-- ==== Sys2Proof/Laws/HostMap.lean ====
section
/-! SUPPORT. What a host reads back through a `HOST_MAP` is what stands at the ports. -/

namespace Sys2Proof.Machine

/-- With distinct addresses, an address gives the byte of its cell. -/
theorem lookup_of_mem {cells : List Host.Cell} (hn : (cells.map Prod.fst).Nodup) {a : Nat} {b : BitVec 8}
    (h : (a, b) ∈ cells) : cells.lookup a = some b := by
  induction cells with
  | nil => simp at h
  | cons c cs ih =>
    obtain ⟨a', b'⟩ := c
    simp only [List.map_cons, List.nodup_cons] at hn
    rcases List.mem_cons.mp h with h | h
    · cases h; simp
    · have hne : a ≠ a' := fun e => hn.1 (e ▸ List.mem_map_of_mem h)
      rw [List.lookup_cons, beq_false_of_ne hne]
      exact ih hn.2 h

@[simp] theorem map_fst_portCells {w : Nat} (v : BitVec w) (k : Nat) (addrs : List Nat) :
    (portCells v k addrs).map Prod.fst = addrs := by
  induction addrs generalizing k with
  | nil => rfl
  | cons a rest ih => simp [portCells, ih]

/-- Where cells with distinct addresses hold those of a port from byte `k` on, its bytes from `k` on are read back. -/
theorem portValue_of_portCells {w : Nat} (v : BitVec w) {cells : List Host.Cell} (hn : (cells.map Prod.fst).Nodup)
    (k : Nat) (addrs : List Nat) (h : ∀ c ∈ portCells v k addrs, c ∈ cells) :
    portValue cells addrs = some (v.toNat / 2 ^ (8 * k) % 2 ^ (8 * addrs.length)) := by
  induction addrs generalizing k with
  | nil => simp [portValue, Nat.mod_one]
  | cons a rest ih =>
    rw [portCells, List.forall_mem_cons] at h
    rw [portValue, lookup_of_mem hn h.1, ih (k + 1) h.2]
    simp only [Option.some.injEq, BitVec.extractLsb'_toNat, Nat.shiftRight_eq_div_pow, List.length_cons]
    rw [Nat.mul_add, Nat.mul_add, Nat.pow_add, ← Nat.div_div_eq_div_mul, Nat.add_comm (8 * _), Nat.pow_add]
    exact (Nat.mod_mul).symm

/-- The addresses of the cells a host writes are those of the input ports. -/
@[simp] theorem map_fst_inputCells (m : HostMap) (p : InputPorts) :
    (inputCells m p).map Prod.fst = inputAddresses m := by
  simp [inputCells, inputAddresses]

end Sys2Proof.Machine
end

——

(WHAT TO WORK ON)
Your task is to reproduce the entire listing exactly as it appears.

(RESPONSE TO THE TASK)
-- ==== Sys2Proof/Laws/HostMap.lean ====
section
/-! SUPPORT. What a host reads back through a `HOST_MAP` is what stands at the ports. -/

namespace Sys2Proof.Machine

/-- With distinct addresses, an address gives the byte of its cell. -/
theorem lookup_of_mem {cells : List Host.Cell} (hn : (cells.map Prod.fst).Nodup) {a : Nat} {b : BitVec 8}
    (h : (a, b) ∈ cells) : cells.lookup a = some b := by
  induction cells with
  | nil => simp at h
  | cons c cs ih =>
    obtain ⟨a', b'⟩ := c
    simp only [List.map_cons, List.nodup_cons] at hn
    rcases List.mem_cons.mp h with h | h
    · cases h; simp
    · have hne : a ≠ a' := fun e => hn.1 (e ▸ List.mem_map_of_mem h)
      rw [List.lookup_cons, beq_false_of_ne hne]
      exact ih hn.2 h

@[simp] theorem map_fst_portCells {w : Nat} (v : BitVec w) (k : Nat) (addrs : List Nat) :
    (portCells v k addrs).map Prod.fst = addrs := by
  induction addrs generalizing k with
  | nil => rfl
  | cons a rest ih => simp [portCells, ih]

/-- Where cells with distinct addresses hold those of a port from byte `k` on, its bytes from `k` on are read back. -/
theorem portValue_of_portCells {w : Nat} (v : BitVec w) {cells : List Host.Cell} (hn : (cells.map Prod.fst).Nodup)
    (k : Nat) (addrs : List Nat) (h : ∀ c ∈ portCells v k addrs, c ∈ cells) :
    portValue cells addrs = some (v.toNat / 2 ^ (8 * k) % 2 ^ (8 * addrs.length)) := by
  induction addrs generalizing k with
  | nil => simp [portValue, Nat.mod_one]
  | cons a rest ih =>
    rw [portCells, List.forall_mem_cons] at h
    rw [portValue, lookup_of_mem hn h.1, ih (k + 1) h.2]
    simp only [Option.some.injEq, BitVec.extractLsb'_toNat, Nat.shiftRight_eq_div_pow, List.length_cons]
    rw [Nat.mul_add, Nat.mul_add, Nat.pow_add, ← Nat.div_div_eq_div_mul, Nat.add_comm (8 * _), Nat.pow_add]
    exact (Nat.mod_mul).symm

/-- The addresses of the cells a host writes are those of the input ports. -/
@[simp] theorem map_fst_inputCells (m : HostMap) (p : InputPorts) :
    (inputCells m p).map Prod.fst = inputAddresses m := by
  simp [inputCells, inputAddresses]

end Sys2Proof.Machine
end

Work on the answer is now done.